Find the least positive residue of 2^2004 modulo 31
I have a similar problem to solve. Let me see if I have this straight in your example before I move on to my problem.
All multiples of 5 in the exponent will be congruent to 1 modulo 31 or in other words:
2^(5k) = 1 mod 31 where k is a positive integer.
When you divide 2004 by 5, you get 4 as a remainder.

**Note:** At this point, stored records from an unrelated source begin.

/-- A plane load (R147). -/
structure Mldp where
  id : Nat
  mc : Nat
  word : Word
  pc : Nat
  plane : Nat
  ty : Ty
  k : Nat
  src : Src
  started : Bool
  rows : List (List OpEl)
  bad : Option FInfo
  extra : Nat
deriving DecidableEq, Repr

structure MxSt where
  planes : Tab Plane
  tiles : List Tile
  mxms : List Mxm
  mldps : List Mldp
  /-- Barge credits held and the next SEQ, by core (R168, R170). -/
  credits : Tab Nat
  seqs : Tab Nat
  /-- Tile registers (32 core + register) that hold the handle of a taken barge, and those that hold a copy of one
  released since (05 R205). -/
  takenRegs : List Nat
  staleRegs : List Nat
  /-- Matrix cores whose task has left RUNNING and whose started operations have not all completed (R177). -/
  stopping : List Nat
deriving DecidableEq, Repr

/-! ### Memories, stacks and arbiters (01, 08) -/

/-- A translation held by a cluster (01 R48): cluster, virtual page, 1 GiB, device physical base, writable. -/
structure TcEnt where
  cl : Nat
  vbase : Nat
  big : Bool
  phys : Nat
  w : Bool
deriving DecidableEq, Repr

/-- A bank (08 R272 to R275), times in base cycles of its pseudo-channel: open row, last activate, last access, end
of the refresh. -/
structure Bank where
  row : Option Nat
  act : Nat
  used : Nat
  refEnd : Nat
deriving DecidableEq, Repr

def Bank.idle : Bank := ⟨none, 0, 0, 0⟩

/-- A hot-tracker entry (08 R276). -/
structure Hot where
  burst : Nat
  count : Nat
  since : Nat
deriving DecidableEq, Repr

/-- A hold (08 R291): requester, rounds held, the operation and 256-byte region. -/
structure Hold where
  rqr : Nat
  len : Nat
  xfer : Nat
  region : Nat
deriving DecidableEq, Repr

structure MemSt where
  /-- Every memory, by key (Machine/Ops). -/
  mem : Mem
  xfers : List Xfer
  reqs : List Req
  nextId : Nat
  tcache : List TcEnt
  /-- Sampler cache: (cluster, graph · 16384 + slot) (07 R238). -/
  scache : List (Nat × Nat)
  /-- Descriptor cache: (cluster, table) (10 R348). -/
  dcache : List (Nat × Nat)
  /-- Bad symbols of codewords, a mask by burst key (08 R279). -/
  errs : Tab Nat
  banks : Tab Bank
  /-- Staged bursts, least recently used first (08 R276), and the hot trackers, by stack. -/
  staged : List Nat
  hot : List Hot
  /-- Latencies of the last completed reads, the newest first, by pseudo-channel; banks marked slow (R295). -/
  lats : Tab (List Nat)
  slow : List Nat
  /-- Generation bits by stack page key, sweep map bits by burst key of the page being swept (16 R527), and the burst
  that each stack's sweep rewrites next. -/
  gen : Tab Bool
  sweepMap : Tab Bool
  sweepAt : Tab Nat
  sweepEnd : List Nat
  /-- The patrol scrub of each stack: codewords read in this pass, and the time at which the pass began (R283). -/
  scrubAt : Tab Nat
  scrubFrom : Tab Nat
  /-- Arbiters (08 R288, R291): rounds, ages, slots in force (owner + 16 when valid), commits pending, holds,
  penalties' ends, last overdue and background winners, whose turn it is among the units of a shared port (01 R25). -/
  rounds : Tab Nat
  ages : Tab Nat
  slots : Tab Nat
  commitP : List Nat
  holds : List (Nat × Hold)
  penalty : Tab Nat
  lastOver : Tab Nat
  lastBg : Tab Nat
  turns : Tab Nat
deriving DecidableEq, Repr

The remainder is tacked onto the final calculation:
2^4 = 16 mod 31
Here's a similar problem I've been working on: Find the least positive residue mod 47 of 2^2222. Please check my solution:
2^23 = 1 mod 47. Therefore, 2^(23k) = 1 mod 47. Divide 2222 by 23 and I have 14 as a remainder. The final calculation is:
2^14 = 28 mod 47
So, 28 is the least positive residue mod 47 of 2^2222.
Hi,
I'm trying to understand congruences, and least positive residues in specific. Could someone please explain to me how you get the 16 in
2^4= 16 mod (31)
or
2^2222= 28 mod (47)
I understand everything until the previous step, but I'm not sure of how you get the 16 and the 28 terms. Thanks in advance.
Well, $\displaystyle 2^4 = 16 $ and what is $\displaystyle 16 $ modulo $\displaystyle 31 $?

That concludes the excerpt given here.